The Encoder takes your input sentence (like "How are you?") and turns it into a deep, contextual understanding of every word.

It does this in two main steps: first, a Multi-Head Attention Block lets each word understand its relationship to all others. Then, a Feed Forward Neural Network Block refines that meaning further.

This whole process repeats 6 times — each time making the understanding richer.

Let’s walk through one full Encoder block using your detailed diagram — from bottom to top.

➡️ Step 1: Input — Positional Encoded Vectors (`X1`, `X2`, `X3`)

Input shape: (3, 512) → 3 words, each as a 512-number vector.
These come from the Input Block (after adding Word + Positional Embeddings).

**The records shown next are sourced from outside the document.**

-- ==== Sys2Proof/Machine/State.lean ====
section
/-! DEFINITION. The state of the EGF-416, block by block, as plain data, and its state after reset. -/

namespace Sys2Proof.Machine

/-! ## Ports and transmitters (chapters 1 and 7) -/

/-- Port states (1.1). -/
inductive PortState where
  | running
  | busOff
  | listening
  deriving DecidableEq, Repr, Inhabited

/-- Who made a frame that waits for a transmitter or stands in one (R128, R130). `orphan` is a query's frame that CLEAR
ALL left in the port A queue or transmitter when it made the Probe Unit IDLE (R77, R134). -/
inductive TxSource where
  | response (ch : Channel)
  | busy (ch : Channel)
  | status
  | forward
  | probe
  | orphan
  deriving DecidableEq, Repr, Inhabited

/-- A frame offered to a transmitter, with what remains of its 1,000 ms response timeout where it has one (R178). -/
structure TxFrame where
  frame : Frame
  source : TxSource
  timeout : Option Nat
  deriving DecidableEq, Repr, Inhabited

/-- A Port Controller (1.1) and its transmitter (7.3). -/
structure Port where
  state : PortState := .running
  received : Nat := 0
  receiveErrors : Nat := 0
  errorLevel : Nat := 0
  busOffs : Nat := 0
  /-- The 200 ms recovery timer (R2). -/
  recovery : Option Nat := none
  tx : Option TxFrame := none
  deriving DecidableEq, Repr, Inhabited

/-! ## Tables (chapters 1, 2 and 5) -/

/-- A Frame Table entry in use (R4); the period in ms. -/
structure FrameEntry where
  port : PortId
  format : Format
  ident : Ident
  forward : Bool
  period : Nat
  deriving DecidableEq, Repr, Inhabited

/-- A Signal Table entry in use (R8). -/
structure SignalEntry where
  frame : Nat
  start : Nat
  length : Nat
  highFirst : Bool
  signed : Bool
  multiplier : Nat
  shift : Nat
  offset : Int
  minimum : Int
  maximum : Int
  deriving DecidableEq, Repr, Inhabited

/-- A Role Map entry (R15). -/
structure RoleEntry where
  primary : Option Nat := none
  backup : Option Nat := none
  deriving DecidableEq, Repr, Inhabited

/-- A Bin Table row (R82). -/
structure BinRow where
  load : Vector Int 7
  speed : Vector Int 7
  temperature : Vector Int 3
  deriving DecidableEq, Repr, Inhabited

/-- A Weight Table row (R83). -/
structure WeightRow where
  cells : Vector Nat 64
  factors : Vector Nat 4
  deriving DecidableEq, Repr, Inhabited

/-- The capture settings of one abuse kind (R114). -/
structure AbuseCapture where
  capture : Bool := false
  drive : Bool := false
  pre : Nat := 512
  post : Nat := 511
  deriving DecidableEq, Repr, Inhabited

/-- The Limit Table (R42, R80, R114, R126, R138), each field at its stated default. -/
structure Limits where
  crank : Nat := 60
  stall : Nat := 300
  run : Nat := 400
  windowA : Nat := 30
  windowB : Nat := 20
  motion : Nat := 10
  slip : Nat := 40
  referenceTorque : Nat := 1000
  maximumAge : Nat := 500
  overspeedSpeed : Nat := 2300
  overspeedDuration : Nat := 2
  coldCoolant : Int := 40
  coldTorque : Nat := 70
  coldDuration : Nat := 10
  luggingSpeed : Nat := 900
  luggingTorque : Nat := 90
  luggingDuration : Nat := 5
  hotEnergy : Nat := 60000
  abuse : Vector AbuseCapture 4 := Vector.replicate 4 {}
  captTrigger : Bool := true
  captPre : Nat := 512
  captPost : Nat := 511
  deriving DecidableEq, Repr, Inhabited

/-- One complete table set: the seven tables of 2.4. -/
structure TableSet where
  frames : Vector (Option FrameEntry) 64
  signals : Vector (Option SignalEntry) 48
  roles : Vector RoleEntry 10
  bins : Vector BinRow 8
  weights : Vector WeightRow 8
  ratios : Vector Nat 19
  limits : Limits
  deriving DecidableEq, Repr, Inhabited

/-- The edges of the empty set for one kind (R33). -/
def BinRow.empty : BinRow where
  load := #v[1000, 2000, 3000, 4000, 5000, 6000, 7000]
  speed := #v[1000, 2000, 3000, 4000, 5000, 6000, 7000]
  temperature := #v[40, 70, 100]

/-- The empty set (R33). -/
def TableSet.empty : TableSet where
  frames := Vector.replicate 64 none
  signals := Vector.replicate 48 none
  roles := Vector.replicate 10 {}
  bins := Vector.replicate 8 BinRow.empty
  weights := Vector.replicate 8 { cells := Vector.replicate 64 0, factors := Vector.replicate 4 16 }
  ratios := Vector.replicate 19 100
  limits := {}

/-! ## Matcher, decoder and Role Selector (chapter 1) -/

/-- The Frame Matcher's counts (R4). -/
structure Matcher where
  counts : Vector Nat 64 := Vector.replicate 64 0
  unmatchedA : Nat := 0
  unmatchedB : Nat := 0
  deriving DecidableEq, Repr, Inhabited

/-- Signal states (R8). -/
inductive SignalStatus where
  | neverSeen
  | fresh
  | stale
  deriving DecidableEq, Repr, Inhabited

/-- Signal qualities (R11). -/
inductive Quality where
  | usable
  | shortFrame
  | notAvailable
  | errorIndicated
  | outOfRange
  deriving DecidableEq, Repr, Inhabited

/-- What the decoder keeps for one Signal Table entry (R8). -/
structure Signal where
  status : SignalStatus := .neverSeen
  value : Option Int := none
  quality : Option Quality := none
  nonUsable : Nat := 0
  deadline : Option Nat := none
  deriving DecidableEq, Repr, Inhabited

/-- The selected source of a role (R15). The usable flag is set exactly while it is not `none` (R15). -/
inductive RoleSource where
  | none
  | primary
  | backup
  deriving DecidableEq, Repr, Inhabited

/-- What the Role Selector keeps for one role (R15). -/
structure Role where
  source : RoleSource := .none
  value : Option Int := Option.none
  returns : Nat := 0
  deriving DecidableEq, Repr, Inhabited

/-! ## Engine Start Detector (chapter 3) -/

/-- Engine states (chapter 3). -/
inductive EngineState where
  | stopped
  | cranking
  | catching
  | running
  | unknown
  deriving DecidableEq, Repr, Inhabited

/-- The attempt record (R44); `openedAt` in the part's milliseconds. -/
structure Attempt where
  openedAt : Nat
  coolant : Option Int
  starterSeen : Bool
  duration : Option Nat
  deriving DecidableEq, Repr, Inhabited

/-- The Engine Start Detector (chapter 3). -/
structure Detector where
  engine : EngineState := .stopped
  attempt : Option Attempt := none
  windowA : Option Nat := none
  windowB : Option Nat := none
  firstRun : Bool := true
  deriving DecidableEq, Repr, Inhabited

/-! ## Clutch Monitor and Wear Engine (chapter 5) -/

/-- The engagement record (R91). -/
structure Engagement where
  slipTime : Nat := 0
  energy : Nat := 0
  saturated : Bool := false
  startSpeed : Option Int := none
  below : Nat := 0
  deriving DecidableEq, Repr, Inhabited

/-- The Clutch Monitor (5.6). -/
structure Clutch where
  timer : Option Nat := none
  engagement : Option Engagement := none
  carry : Nat := 0
  deriving DecidableEq, Repr, Inhabited

/-- The Wear Engine's working state (chapter 5). -/
structure Wear where
  timer : Option Nat := none
  running : Vector Bool 12 := Vector.replicate 12 false
  countdown : Nat := 0
  deriving DecidableEq, Repr, Inhabited

/-! ## Component Register (chapter 4) -/

/-- Component kinds (R58). -/
inductive Kind where
  | engine
  | starter
  | clutch
  | gearbox
  | retarder
  | driveshaft
  | axle
  | pto
  deriving DecidableEq, Repr, Inhabited

/-- Verification statuses (R57). -/
inductive Verification where
  | notApplicable
  | pending
  | verified
  | unverified
  deriving DecidableEq, Repr, Inhabited

/-- A query setup (R57, R58). -/
structure QuerySetup where
  queryFormat : Format
  queryIdent : Ident
  queryBytes : List Byte
  replyFormat : Format
  replyIdent : Ident
  offset : Nat
  deriving DecidableEq, Repr, Inhabited

/-- A held pool (R57, R60). -/
structure Pool where
  events : Nat := 0
  time : Nat := 0
  units : Nat := 0
  residue : Nat := 0
  unobserved : Nat := 0
  deriving DecidableEq, Repr, Inhabited

/-- What a HELD slot carries besides: the reported serial and the pool (R57). -/
structure Hold where
  reported : Serial
  pool : Pool := {}
  deriving DecidableEq, Repr, Inhabited

/-- The record of an occupied slot (R57): COUNTING while `hold` is absent, HELD while it is present. -/
structure Component where
  kind : Kind
  identity : Option Serial
  verification : Verification
  query : Option QuerySetup
  hold : Option Hold
  installClock : Nat
  events : Nat
  time : Nat
  units : Nat
  residue : Nat
  unbinned : Nat
  saturated : Bool
  unobserved : Nat
  /-- The hours reference V0, T0 of the ENGINE kind (R97). -/
  reference : Option (Nat × Nat)
  regressed : Bool
  uncertain : Nat
  failedStarts : Nat
  abuse : Vector Nat 4
  cells : Vector Nat 64
  generation : Nat
  silent : Nat
  deriving DecidableEq, Repr, Inhabited

/-- The verification in hand (R67): its slot and the attempt that is being made or comes next. -/
structure InHand where
  slot : Nat
  attempt : Nat
  deriving DecidableEq, Repr, Inhabited

/-- A Service probe (R72). -/
structure ProbeRequest where
  frame : Frame
  replyFormat : Format
  replyIdent : Ident
  timeout : Nat
  deriving DecidableEq, Repr, Inhabited

/-- The query the Probe Unit serves (R67): for a probe or for a verification attempt, whether its frame has left the
transmitter, and what remains of its reply timeout. -/
structure Query where
  forProbe : Bool
  replyFormat : Format
  replyIdent : Ident
  sent : Bool
  timer : Nat
  deriving DecidableEq, Repr, Inhabited

/-- The Component Register and its Probe Unit (chapter 4). The unit is IDLE while `query` is absent. -/
structure Register where
  slots : Vector (Option Component) 12 := Vector.replicate 12 none
  pollQueue : List Nat := []
  inHand : Option InHand := none
  waitingProbe : Option ProbeRequest := none
  query : Option Query := none
  nextArchive : Nat := 1
  deriving DecidableEq, Repr, Inhabited

/-! ## Hire Accounting and the abuse monitor (chapter 6) -/

/-- Capture causes; the first four are the abuse kinds (R136). -/
inductive Cause where
  | overspeed
  | coldLoad
  | lugging
  | hotEngagement
  | captLine
  | request
  deriving DecidableEq, Repr, Inhabited

/-- A usage entry (R103). -/
structure Usage where
  slot : Nat
  kind : Kind
  serial : Option Serial
  events : Nat := 0
  time : Nat := 0
  units : Nat := 0
  residue : Nat := 0
  held : Bool := false
  unobserved : Nat := 0
  deriving DecidableEq, Repr, Inhabited

/-- An abuse entry (R102). -/
structure AbuseEntry where
  kind : Cause
  clock : Nat
  slot : Option Nat
  magnitude : Int
  capture : Option Nat
  deriving DecidableEq, Repr, Inhabited

/-- The close fields of a hire record (R102). -/
structure HireClose where
  clock : Nat
  sync : Bool
  cause : Channel
  deriving DecidableEq, Repr, Inhabited

/-- A hire record (R102). -/
structure HireRecord where
  number : Nat
  contract : Nat
  openClock : Nat
  openSync : Bool
  openChannel : Channel
  usage : List Usage
  abuse : Vector Nat 4
  abuseList : List AbuseEntry
  overflow : Bool
  close : Option HireClose
  deriving DecidableEq, Repr, Inhabited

🟢 Step 2: Multi Head Attention

Each word (X1, X2, X3) looks at all other words to understand context.
Output: Contextual Embeddings → Z1, Z2, Z3 (still (3, 512)).
This is where the model learns that "you" should pay attention to "How" and "are".

➕ Step 3: Residual Connection + Layer Normalisation

Add original input back: Z1' = Z1 + X1 Z2' = Z2 + X2 Z3' = Z3 + X3
Apply Layer Normalisation → Z1norm, Z2norm, Z3norm

✅ This helps the model train better — keeps information flowing without getting lost.

🟣 Step 4: Feed Forward Neural Network (FFNN) Block

This is where each word gets its own private “thinking room”:

A. First Linear Layer + ReLU

Input: Z1norm, Z2norm, Z3norm → (3, 512)
Multiply by weight matrix W1 (size 512 × 2048)
Add bias B1
Apply ReLU → adds non-linearity → output shape: (3, 2048)

B. Second Linear Layer

Multiply by weight matrix W2 (size 2048 × 512)
Add bias B2
Output: Y1, Y2, Y3 → (3, 512)

💡 Think of this as a small brain for each word — refining its meaning after the group discussion.

➕ Step 5: Final Residual + Layer Normalisation

Add the input (Z1norm, Z2norm, Z3norm) back to the FFN output:

Y1' = Y1 + Z1norm
Y2' = Y2 + Z2norm
Y3' = Y3 + Z3norm

Then apply Layer Normalisation → Y1norm, Y2norm, Y3norm

These become the final output of one Encoder block.

📌 Important: In the original “Attention Is All You Need” paper, this entire Encoder block is repeated 6 times in a chain:
Input → Encoder 1 → Output 1 → Encoder 2 → Output 2 → Encoder 3 → Output 3 → Encoder 4 → Output 4 → Encoder 5 → Output 5 → Encoder 6 → Final Encoder Output
Each encoder takes the output of the previous one as its input, building deeper and richer understanding at every stage.

🧱 Inside the Decoder Input Block

Now that the Encoder has finished its job, it’s time for the Decoder to start writing the output sentence — but not quite yet. First, it needs its own special input.

This is where the Decoder Input Block comes in — and as diagram shows, it’s almost identical to the Encoder Input Block… with one very important twist: the Right Shift.

The Decoder Input Block prepares the target sentence (e.g., "तुम कैसे हो") so the Decoder can learn to generate it one word at a time — without cheating by looking ahead.

It does this by adding a <start> token and shifting everything right, so each step only sees what came before.

➡️ Step 1: Right Shift

Start with the target sentence: "तुम कैसे हो"
Add a special <start> token at the beginning: → "<start> तुम कैसे हो"
Then shift the entire sequence one position to the right. This means the decoder will never see the word it’s supposed to predict.

The result is a new input sequence for the decoder:

Position	1	2	3	4
Decoder Input	`<start>`	`तुम`	`कैसे`	`हो`
Target Output	`तुम`	`कैसे`	`हो`	`<end>`

💡 Why?

During training, the Decoder uses this shifted input to predict the next word:

To predict "तुम", it only sees <start>

To predict "कैसे", it sees <start> + तुम

It never sees "हो" when predicting "कैसे"

This forces the model to generate text causally—just like writing a sentence from left to right.

➡️ Step 2: Tokenizer

The shifted sequence (<start> तुम कैसे हो) goes into the Tokenizer.
It breaks it into individual tokens: → <start>, तुम, कैसे, हो

➡️ Step 3: Embedding (512 dim)

Each token gets turned into a 512-number vector via the Embedding layer.
These are called Word Embeddings: E1, E2, E3, E4

✅ Example:

<start> → E1 = [0.1, -0.9, 0.3, ..., 0.7]

तुम → E2 = [0.8, 0.2, -0.6, ..., 0.1]

कैसे → E3 = [-0.4, 0.9, 0.5, ..., -0.3]

हो → E4 = [0.6, -0.1, 0.8, ..., 0.2]

➡️ Step 4: Positional Embeddings

Just like the Encoder, each token also gets a Positional Embedding: P1, P2, P3, P4
These are precomputed (using sine/cosine waves) to tell the model the position of each token.